As an alternative, you can use Point-In-Time-Recovery (PITR), also known as
"log shipping", to transfer copies of your write-ahead log files from a master
server to a warm standby. PITR allows you to have an exact replica of your
master database, modulo whatever delay you incur in the log transfer itself.

For those who haven't aren't familiar with write-ahead logs, they function
much like the logging in modern filesystems: changes are written there before
being flushed to disk, so any incomplete transactions can be replayed from the
logs if the server goes down unexpectedly.

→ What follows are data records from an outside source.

/-- PFC_FRAME_RECEIVED (R338): counted; for each priority enabled and honoured the pause timer is set. -/
def execPfcFrameReceived (port : Nat) (enable : BitVec 8) (times : List Nat) (isPause : Bool) (s : State) : Host.Outcome State Fault Refusal :=
  .next (if !(portLanes s port).isSome || !carries s port then s
    else
      let s := add64 s (aSPort port 0x30) 1
      if isPause then s
      else forEach (List.range 8) (fun s n =>
        if !(enable.getLsbD n && schF s (aSPort port 0x10) (24 + n) (24 + n) == 1) then s
        else
          let d := pauseNs s port (times.getD n 0)
          let s := { s with sched := { s.sched with lastPfc := mapPut (0, 0) s.sched.lastPfc (prioKey port n) (s.elapsed + 1, d) } }
          if wdHolding s port n then s else setPause s port n (if times.getD n 0 = 0 then 0 else s.elapsed + d)) s)

/-- PFC_PAUSE_EXPIRY (R338). -/
def execPfcPauseExpiry (port prio : Nat) (s : State) : Host.Outcome State Fault Refusal :=
  .next (if prio < 8 then setPause s port prio 0 else s)

/-- PFC_SA of a port as 48 bits, octet 0 first. -/
def pfcSource (s : State) (l : Nat) : Nat := schF s (aSPort l 0x1C) 15 0 * 2 ^ 32 + schF s (aSPort l 0x18) 31 0

/-- A PFC frame leaves for the priorities of a mask: QUANTA where XOFF is asserted, zero where it is released. -/
def sendPfc (s : State) (l mask : Nat) : State :=
  let times := (List.range 8).map fun n =>
    if mask.testBit n && regBit s (aMPort l 8) n then schF s (aSPort l 0x10) 15 0 else 0
  emit (add64 s (aSPort l 0x38) 1) (.pfc l (pfcSource s l) mask times)

/-- PFC_FRAME_SEND (R339): the changes that fall together are carried in one frame. -/
def execPfcFrameSend (port : Nat) (s : State) : Host.Outcome State Fault Refusal :=
  .next (
    let due := mapGet 0 s.sched.xoffDue port
    if due = 0 ∨ ¬ carries s port ∨ (getPort s port).stepTaken then s
    else sendPfc { s with sched := { s.sched with xoffDue := mapPut 0 s.sched.xoffDue port 0 } } port due)

/-- PFC_REFRESH (R339): the frame of a priority is sent again while its XOFF stays asserted, once its first has been sent. -/
def execPfcRefresh (port prio : Nat) (s : State) : Host.Outcome State Fault Refusal :=
  .next (if decide (1151 < port) || decide (7 < prio) || !regBit s (aMPort port 8) prio || (mapGet 0 s.sched.xoffDue port).testBit prio
      || !carries s port || (getPort s port).stepTaken then s
    else sendPfc s port (2 ^ prio))

/-- The pauses of a port end with its link, and no PFC frame received before counts any more (R341). -/
def clearPauses (s : State) (l : Nat) : State :=
  forEach (List.range 8) (fun s n =>
    let s := setPause s l n 0
    { s with sched := { s.sched with lastPfc := mapPut (0, 0) s.sched.lastPfc (prioKey l n) (0, 0) } }) s

-- The watchdog (R340, R341).

/-- The queues of a port that a priority's pause holds. -/
def pausedQueues (s : State) (l n : Nat) : List Nat :=
  (portQueues s l).filter fun q => qSch s q 26 26 == 1 && qSch s q 25 23 == n

/-- The HBM part of a queue is selected: the Barrow frees it (R340, R490). -/
def selectHbm (s : State) (q : Nat) : State :=
  let x := getSpq s q
  let x := { x with pages := x.pages.map fun p => { p with selected := true }, staging := selectRecords x.staging }
  let s := setSpq s q x
  { s with spill := { s.spill with xfers := s.spill.xfers.map fun t =>
      if t.queue = q then { t with page := { t.page with selected := true } } else t } }
where
  selectRecords (l : List Record) : List Record := l.map fun r => { r with copy := { r.copy with selected := true } }

/-- The priority has been paused without a break for WD_TIME (R340). -/
def wdDue (s : State) (l n : Nat) : Bool :=
  let w := schF s (aSPort l 0x14) 25 16
  w != 0 && isPaused s l n && decide (mapGet 0 s.sched.pausedSince (prioKey l n) + 1000000 * w ≤ s.elapsed + 1)

/-- PFC_WATCHDOG_TRIP (R340): Market copies are dropped, the HBM part is selected, and the hold begins. DEDUCED (log 49). -/
def execPfcWatchdogTrip (port prio : Nat) (s : State) : Host.Outcome State Fault Refusal :=
  .next (if decide (7 < prio) || !wdDue s port prio then s
    else
      let s := setPause s port prio 0
      let s := forEach (pausedQueues s port prio) (fun s q =>
        let es := qEntries s q
        let s := forEach es (fun s c => dropQueued s c 0x30) (setQueue s q [])
        let s := { s with sched := { s.sched with deficit := mapPut 0 s.sched.deficit q 0 } }
        whenB (getSpq s q).spilling (selectHbm · q) s) s
      let stop := s.elapsed + 1000000 * schF s (aSPort port 0x14) 15 0
      let s := { s with sched := { s.sched with wdHold := mapPut 0 s.sched.wdHold (prioKey port prio) stop } }
      raise (add64 s (aSPort port 0x28) 1) (0x900 + 4 * (port / 32)))

/-- PFC_WATCHDOG_HOLD_END (R340): the pause state is that of the last PFC frame, with what remains of its time. -/
def execPfcWatchdogHoldEnd (port prio : Nat) (s : State) : Host.Outcome State Fault Refusal :=
  .next (if decide (7 < prio) || !wdHolding s port prio then s
    else
      let s := { s with sched := { s.sched with wdHold := mapPut 0 s.sched.wdHold (prioKey port prio) 0 } }
      let last := mapGet (0, 0) s.sched.lastPfc (prioKey port prio)
      let stop := last.1 - 1 + last.2
      let s := if carries s port && decide (0 < last.1 ∧ s.elapsed < stop) then setPause s port prio stop else s
      raise s (0x901 + 4 * (port / 32)))

-- CPU queues (R83, R93, R342).

/-- A CPU queue can be served: a whole frame at its head and a posted buffer. -/
def cpuReady (s : State) (n : Nat) : Bool :=
  (match (qEntries s (cpuQueue n)).head? with | some c => c.pkt.whole | none => false) && ringEn s .rx n && decide (0 < ringHeld s .rx n)

/-- The CPU queue whose turn it is (R342). -/
def nextCpu (s : State) : Option Nat := (rotateAfter (List.range 64) s.sched.lastCpu).find? (cpuReady s)

/-- Octets 12 to 31 of a filled receive entry (Table HIF-12). -/
def rxEntry (c : Copy) (trunc : Bool) : List Byte :=
  bytesLE 4 ((copyOctets c).length % 65536 + c.rxReason % 256 * 65536 + b2n trunc * 2 ^ 24)
  ++ bytesLE 4 (mdSrc c.pkt) ++ bytesLE 4 (hv c.pkt 194).toNat ++ bytesLE 4 (hv c.pkt 208).toNat ++ bytesLE 4 (2 ^ 31)

/-- A BUF_LEN that R93 admits. -/
def bufLenOk (n : Nat) : Bool := decide (256 ≤ n ∧ n ≤ 16384 ∧ n % 64 = 0)

/-- RX_FRAME_DMA (R93, R279, R298, R342): the entry at HEAD is read and gives BUF_ADDR and BUF_LEN (Table HIF-12); the frame and then its
entry are written, HEAD advances and source 0x110 + n is raised. A copy whose data cannot be read is dropped, and its buffer stays posted. -/
def execRxFrameDma (n : Nat) (entry : List Byte) (err : Option DataErr) (s : State) : Host.Outcome State Fault Refusal :=
  .next (if s.hif.perst || nextCpu s != some n then s
    else
    let bufAddr := leAt entry 0 8
    let bufLen := leAt entry 8 2
    let s := emit s (.hostRead (ringAddr s .rx n (ringHead s .rx n) 32) 32)
    if !bufLenOk bufLen then ringStop s .rx n
    else match qEntries s (cpuQueue n) with
      | [] => s
      | c :: rest =>
        let r := marketRead (setQueue s (cpuQueue n) rest) c err
        let s := { r.1 with sched := { r.1.sched with lastCpu := n } }
        if r.2 then dropQueued s c 0x41
        else
          let b := copyOctets c
          let h := ringHead s .rx n
          let s := hostWrite s bufAddr (b.take bufLen)
          let s := hostWrite s (ringAddr s .rx n h 32 + 12) (rxEntry c (decide (bufLen < b.length)))
          let s := setReg s (ringBase .rx n + 0xC) (BitVec.ofNat 32 ((h + 1) % ringSize s .rx n))
          raise (releaseCopy s c) (0x110 + n))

Of course, the log-shipping method doesn't allow your secondary server to
serve as a read-only replica as MySQL's built-in replication does. Largely for
that reason, (depending on your workload and requirements, of course) MySQL
may be a better choice. However, I've found Postgres PITR to be an excellent
option for low to medium-traffic databases in those cases where I'm willing to
trade the possibility of the loss of a few seconds' updates for guarantees
that my DDL, object identities, and constraints will be maintained
consistently between my replicas.

For those who are curious, the PostgreSQL docs online have a decent
introduction into the use of write-ahead logs for replication and backups:

<http://www.postgresql.org/docs/8.2/static/wal.html>

------
charlesju
Relational databases are so overrated.